After living in the house for 1½ years, I finally have enough distance to evaluate the many decisions that went into building it. I plan to write a long series of "Hindsight" posts, speaking frankly about what worked and what we'd do differently if we had to do it all over again.
For my first hindsight post, I'm going to keep it simple and talk about our kitchen appliances. Don't worry, I'll cover all the hairy Passivhaus details eventually, but it's been 9 months since my last blog post so I'll start at the shallow end.
When we built our house in Tucson, we found out the hard way that there are two categories of refrigerator: standard depth and counter depth. Counter-depth refrigerators look sleek amid the cabinets since they don't stick out past the counter, but they cost more, have lower capacity, and are generally less energy-efficient than their standard-depth brethren. Our kitchen in Tucson was designed for a counter-depth model, so we were stuck paying more for a smaller, less-efficient fridge. With this in mind, I designed our current kitchen to accommodate a standard-depth refrigerator.

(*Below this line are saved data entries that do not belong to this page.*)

/-- V-F15 to V-F20 and V-F23 to V-F25: what the decoder does not take, by name. -/
theorem test_decode_refusals :
    decode .mode32 false [0xF0#8, 0x0F#8, 0xFC#8, 0x00#8] = .invalidOpcode ∧
    decode .mode64 false [0x66#8, 0xC5#8, 0xE9#8, 0xFC#8, 0xCB#8] = .invalidOpcode ∧
    decode .mode64 false [0x41#8, 0xC5#8, 0xE9#8, 0xFC#8, 0xCB#8] = .invalidOpcode ∧
    decode .mode32 false [0xF3#8, 0x0F#8, 0xFC#8, 0xCA#8] = .reject .repeatString ∧
    decode .mode64 false [0xF2#8, 0x0F#8, 0xFE#8, 0xCA#8] = .reject .repeatString ∧
    decode .mode64 false [0x66#8, 0x66#8, 0x0F#8, 0xFC#8, 0xCA#8] = .reject .repeatedPrefix ∧
    decode .mode64 false [0x41#8, 0x66#8, 0x0F#8, 0xFC#8, 0xCA#8] = .reject .rexNotLast ∧
    decode .mode32 false [0xC5#8, 0x6D#8, 0xFE#8, 0x0B#8] = .reject .lesOrLds ∧
    decode .mode32 false [0xC4#8, 0xC1#8, 0x61#8, 0xFE#8, 0x5D#8, 0x00#8] =
      .reject .vexRegisterInMode32 ∧
    decode .mode64 false [0x0F#8, 0xFB#8, 0xCA#8] = .reject .outOfScope ∧
    decode .mode64 false [0xC5#8, 0xE9#8, 0xFB#8, 0xCB#8] = .reject .outOfScope ∧
    decode .mode64 false [0xC5#8, 0xEA#8, 0xFC#8, 0xCB#8] = .reject .outOfScope ∧
    decode .mode64 false [0xC4#8, 0xE2#8, 0x69#8, 0xFC#8, 0xCB#8] = .reject .outOfScope := by
  decide

/-- Words of opcode_table.json: rows 1, 8 and 12 with every free bit 0. -/
theorem test_decode_tableWord :
    decodeTableWord 16 0x0FFC = some (.paddbMmx ⟨[], none⟩ 0#3 (.mem (.base 0#3 .none))) ∧
    decodeTableWord 32 0xC40101FD = some (.vpaddwXmm ⟨[], .three true true true false, 15#4⟩ 0#3
      (.mem (.base 0#3 .none))) ∧
    decodeTableWord 32 0xC40105FE = some (.vpadddYmm ⟨[], .three true true true false, 15#4⟩ 0#3
      (.mem (.base 0#3 .none))) := by
  decide

/-- The first step after such a word was placed runs it: `ip` is past its three bytes. -/
theorem test_step_withFetchWord :
    shows (step (State.reset.withFetchWord 16 0x0FFC)) (·.ip) = some 0xFFF3#64 := by
  decide

/-! ### One step of each instruction -/

/-- V-M1, and `x87_tag`, `x87_hi[1]` of section 2.2. -/
theorem test_paddbMmx_reg :
    shows (run [0x0F#8, 0xFC#8, 0xCA#8]
      (((base .mode32).writeMm 1#3 0x017F80FF00FE10F0#64).writeMm 2#3 0x0101800100021010#64))
      (fun t => (t.readMm 1#3, t.x87Tag, t.x87Hi[1])) =
    some (0x0280000000002000#64, 0#16, 0xFFFF#16) := by decide

/-- V-MEM-9: 67H in `Mode64` addresses with EAX. -/
theorem test_paddbMmx_addr32 :
    shows (run [0x67#8, 0x0F#8, 0xFC#8, 0x08#8]
      (withValue 0x2000 8 0x0102030405060708 (withGpr 0#4 0xFFFFFFFF00002000#64 (base .mode64))))
      (fun t => t.readMm 1#3) = some 0x0102030405060708#64 := by decide

/-- V-M2, TOP 5 before (P1). -/
theorem test_paddwMmx_reg :
    shows (run [0x0F#8, 0xFD#8, 0xCA#8]
      ((({ base .mode64 with x87Status := 0x2841#16 }).writeMm 1#3 0x7FFF8000FFFF0001#64).writeMm 2#3
        0x0001800000010001#64))
      (fun t => (t.readMm 1#3, t.x87Status)) = some (0x8000000000000002#64, 0x41#16) := by decide

/-- V-MEM-4: `[ebx+8]`, little-endian. -/
theorem test_paddwMmx_mem :
    shows (run [0x0F#8, 0xFD#8, 0x4B#8, 0x08#8]
      (((withGpr 3#4 0x2000#64 (base .mode32)).placeBytes 0x2008
        [0x01#8, 0x00#8, 0xFF#8, 0xFF#8, 0x00#8, 0x80#8, 0xFF#8, 0x7F#8]).writeMm 1#3
        0x0001800000010001#64))
      (fun t => (t.readMm 1#3, t.ip)) = some (0x8000000000000002#64, 0x1004#64) := by decide

/-- V-M3: the low lane's carry is dropped. -/
theorem test_padddMmx_reg :
    shows (run [0x0F#8, 0xFE#8, 0xCA#8]
      (((base .mode64).writeMm 1#3 0x7FFFFFFFFFFFFFFF#64).writeMm 2#3 0x0000000100000001#64))
      (fun t => (t.readMm 1#3, t.readMm 2#3)) =
    some (0x8000000000000000#64, 0x0000000100000001#64) := by decide

/-- V-M11: the same register twice. -/
theorem test_padddMmx_same :
    shows (run [0x0F#8, 0xFE#8, 0xFF#8] ((base .mode32).writeMm 7#3 0x800000017FFFFFFF#64))
      (fun t => t.readMm 7#3) = some 0x00000002FFFFFFFE#64 := by decide

/-- V-MEM-5: REX.R selects register 9. -/
theorem test_paddbSse_mem :
    shows (run [0x66#8, 0x44#8, 0x0F#8, 0xFC#8, 0x4B#8, 0x10#8]
      (withValue 0x500010 16 0xF0F1F2F3F4F5F6F7F8F9FAFBFCFDFEFF
        ((withGpr 3#4 0x500000#64 (base .mode64)).writeYmm 9#4
          0x0F0E0D0C0B0A09080706050403020100#256)))
      (fun t => (t.readYmm 9#4, t.ip)) =
    some (0xFFFFFFFFFFFFFFFFFFFFFFFFFFFFFFFF#256, 0x1006#64) := by decide

/-- V-X4 and V-X7: the upper half is kept. -/
theorem test_paddbSse_upper :
    shows (run [0x66#8, 0x0F#8, 0xFC#8, 0xCA#8]
      (((base .mode32).writeYmm 1#4
        0xDEADBEEFDEADBEEFDEADBEEFDEADBEEFFFFFFFFF800000007FFFFFFF00000001#256).writeYmm 2#4
        0x000000018000000000000001FFFFFFFF#256))
      (fun t => t.readYmm 1#4) =
    some 0xDEADBEEFDEADBEEFDEADBEEFDEADBEEFFFFFFF00000000007FFFFF00FFFFFF00#256 := by decide

/-- V-X5 on registers 8 and 15 (P2, step 2). -/
theorem test_paddwSse_reg :
    shows (run [0x66#8, 0x45#8, 0x0F#8, 0xFD#8, 0xC7#8]
      (((base .mode64).writeYmm 8#4
        0xAAAAAAAAAAAAAAAAAAAAAAAAAAAAAAAAFFFFFFFF800000007FFFFFFF00000001#256).writeYmm 15#4
        0x55555555555555555555555555555555000000018000000000000001FFFFFFFF#256))
      (fun t => t.readYmm 8#4) =
    some 0xAAAAAAAAAAAAAAAAAAAAAAAAAAAAAAAAFFFF0000000000007FFF0000FFFF0000#256 := by decide

/-- R110: FS adds its base in `Mode64` (V-D16's word). -/
theorem test_paddwSse_fs :
    shows (run [0x64#8, 0x66#8, 0x0F#8, 0xFD#8, 0x08#8]
      (withValue 0x2010 16 0x00010001 { withGpr 0#4 0x10#64 (base .mode64) with
        segs := (base .mode64).segs.set 4 ⟨0x2000#64, 0#32⟩ }))
      (fun t => t.readXmm 1#4) = some 0x00010001#128 := by decide

/-- V-MEM-2. -/
theorem test_padddSse_mem :
    shows (run [0x66#8, 0x0F#8, 0xFE#8, 0x17#8]
      (((withGpr 7#4 0x3000#64 (base .mode64)).placeBytes 0x3000
        [0xFF#8, 0xFF#8, 0xFF#8, 0xFF#8, 0x01#8, 0x00#8, 0x00#8, 0x00#8, 0x00#8, 0x00#8, 0x00#8,
          0x80#8, 0x01#8, 0x00#8, 0x00#8, 0x00#8]).writeYmm 2#4
        0xFFFFFFFF800000007FFFFFFF00000001#256))
      (fun t => t.readXmm 2#4) = some 0x00000000000000008000000000000000#128 := by decide

/-- P2, step 3: relative to the next instruction (V-MEM-6). -/
theorem test_padddSse_rip :
    shows (run [0x66#8, 0x0F#8, 0xFE#8, 0x05#8, 0x0D#8, 0x01#8, 0x00#8, 0x00#8]
      (withValue 0x401120 16 0x000000010000000180000000FFFFFFFF
        { (base .mode64).writeYmm 0#4
            0x0123456789ABCDEF0123456789ABCDEF7FFFFFFFFFFFFFFF8000000000000001#256 with
          ip := 0x40100B#64 }))
      (fun t => (t.readYmm 0#4, t.ip)) =
    some (0x0123456789ABCDEF0123456789ABCDEF80000000000000000000000000000000#256, 0x401013#64) := by
  decide

/-- V-X10: three roles, one register; the upper half is zeroed. -/
theorem test_vpaddbXmm_same :
    shows (run [0xC5#8, 0xF9#8, 0xFC#8, 0xC0#8] ((base .mode64).writeYmm 0#4
        0x555555555555555555555555555555558000000040000000C0FFEE00817F0102#256))
      (fun t => t.readYmm 0#4) =
    some 0x000000008000000080FEDC0002FE0204#256 := by decide

/-- V-MEM-10: `[esp+ebp*2]` is at 8020H. -/
theorem test_vpaddbXmm_sib :
    shows (run [0xC5#8, 0xE9#8, 0xFC#8, 0x0C#8, 0x6C#8]
      (withValue 0x8020 16 0x0F0E0D0C0B0A09080706050403020100
        (withGpr 4#4 0x8000#64 (withGpr 5#4 0x10#64 (base .mode32)))))
      (fun t => t.readXmm 1#4) = some 0x0F0E0D0C0B0A09080706050403020100#128 := by decide

/-- V-MEM-7: no alignment asked for. -/
theorem test_vpaddwXmm_mem :
    shows (run [0xC4#8, 0x41#8, 0x21#8, 0xFD#8, 0x14#8, 0x24#8]
      (withValue 0x6008 16 0xF0F1F2F3F4F5F6F7F8F9FAFBFCFDFEFF
        ((withGpr 12#4 0x6008#64 (base .mode64)).writeYmm 11#4
          0x0F0E0D0C0B0A09080706050403020100#256)))
      (fun t => t.readYmm 10#4) = some 0xFFFFFFFFFFFFFFFFFFFFFFFFFFFFFFFF#256 := by decide

/-- V-X5 and V-X8. -/
theorem test_vpaddwXmm_reg :
    shows (run [0xC5#8, 0xE9#8, 0xFD#8, 0xCB#8]
      (((base .mode32).writeYmm 2#4 0xFFFFFFFF800000007FFFFFFF00000001#256).writeYmm 3#4
        0x000000018000000000000001FFFFFFFF#256))
      (fun t => t.readYmm 1#4) = some 0xFFFF0000000000007FFF0000FFFF0000#256 := by decide

/-- V-X13. -/
theorem test_vpadddXmm_mem :
    shows (run [0xC4#8, 0xC1#8, 0x61#8, 0xFE#8, 0x5D#8, 0x00#8]
      (withValue 0x7003 16 0x00000010000000100000001000000010
        ((withGpr 13#4 0x7003#64 (base .mode64)).writeYmm 3#4
          0xAAAAAAAAAAAAAAAAAAAAAAAAAAAAAAAA00000003000000020000000100000000#256)))
      (fun t => t.readYmm 3#4) = some 0x00000013000000120000001100000010#256 := by decide

/-- V-X6 and V-X8. -/
theorem test_vpadddXmm_reg :
    shows (run [0xC5#8, 0xE9#8, 0xFE#8, 0xCB#8]
      ((((base .mode64).writeYmm 2#4 0xFFFFFFFF800000007FFFFFFF00000001#256).writeYmm 3#4
        0x000000018000000000000001FFFFFFFF#256).writeYmm 1#4
        0xDEADBEEFDEADBEEFDEADBEEFDEADBEEF00000000000000000000000000000000#256))
      (fun t => t.readYmm 1#4) = some 0x00000000000000008000000000000000#256 := by decide

/-- Operand pair D. -/
def dA : BitVec 256 := 0x1F1E1D1C1B1A191817161514131211100F0E0D0C0B0A09080706050403020100#256
def dB : BitVec 256 := 0xE0E0E0E0E0E0E0E0F0F0F0F0F0F0F0F0FFFFFFFFFFFFFFFF8080808080808080#256

/-- V-Y4 on registers 8, 9, 10 (P3, step 2). -/
theorem test_vpaddbYmm_reg :
    shows (run [0xC4#8, 0x41#8, 0x35#8, 0xFC#8, 0xC2#8]
      (((base .mode64).writeYmm 9#4 dA).writeYmm 10#4 dB)) (fun t => t.readYmm 8#4) =
    some 0xFFFEFDFCFBFAF9F807060504030201000E0D0C0B0A0908078786858483828180#256 := by decide

/-- V-F22's form in `Mode32`, on bytes: `vpaddb ymm1, ymm2, [ebx]`. -/
theorem test_vpaddbYmm_mem :
    shows (run [0xC5#8, 0xED#8, 0xFC#8, 0x0B#8]
      (withValue 0x2001 32 dB.toNat (withGpr 3#4 0x2001#64 ((base .mode32).writeYmm 2#4 dA))))
      (fun t => t.readYmm 1#4) =
    some 0xFFFEFDFCFBFAF9F807060504030201000E0D0C0B0A0908078786858483828180#256 := by
  decide +kernel

/-- V-MEM-3, V-Y5: an odd address. -/
theorem test_vpaddwYmm_mem :
    shows (run [0xC5#8, 0xFD#8, 0xFD#8, 0x57#8, 0x20#8]
      (withValue 0x4021 32 dA.toNat (withGpr 7#4 0x4001#64 ((base .mode64).writeYmm 0#4 dB))))
      (fun t => (t.readYmm 2#4, t.ip)) =
    some (0xFFFEFDFCFBFAF9F808060604040202000F0D0D0B0B0909078786858483828180#256, 0x1005#64) := by
  decide

/-- V-Y2. -/
theorem test_vpaddwYmm_reg :
    shows (run [0xC5#8, 0xED#8, 0xFD#8, 0xCB#8]
      (((base .mode32).writeYmm 2#4 (BitVec.allOnes 256)).writeYmm 3#4
        0x0101010101010101010101010101010101010101010101010101010101010101#256))
      (fun t => t.readYmm 1#4) =
    some 0x0100010001000100010001000100010001000100010001000100010001000100#256 := by decide

/-- V-Y6. -/
theorem test_vpadddYmm_reg :
    shows (run [0xC5#8, 0xED#8, 0xFE#8, 0xCB#8]
      (((base .mode64).writeYmm 2#4 dA).writeYmm 3#4 dB)) (fun t => t.readYmm 1#4) =
    some 0xFFFEFDFCFBFAF9F808070604040302000F0E0D0B0B0A09078786858483828180#256 := by decide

My choice of brands was limited by my irrational grudge against the Whirlpool Corporation (I had a vexing over-the-range microwave experience with them back in '04), so I combed the list of CEE Tier 3 refrigerators and discovered that Frigidaire made a couple of likely 21-ft3 models.
We got the FGUI2149 (356 kWh/year) because our local vendor was able to locate one for us (it was a relatively obscure model), but the slightly-fancier FPUI2188 would have done equally well. Both models seems to have been discontinued, alas, but Whirlpool appears to still make a few with similar specs.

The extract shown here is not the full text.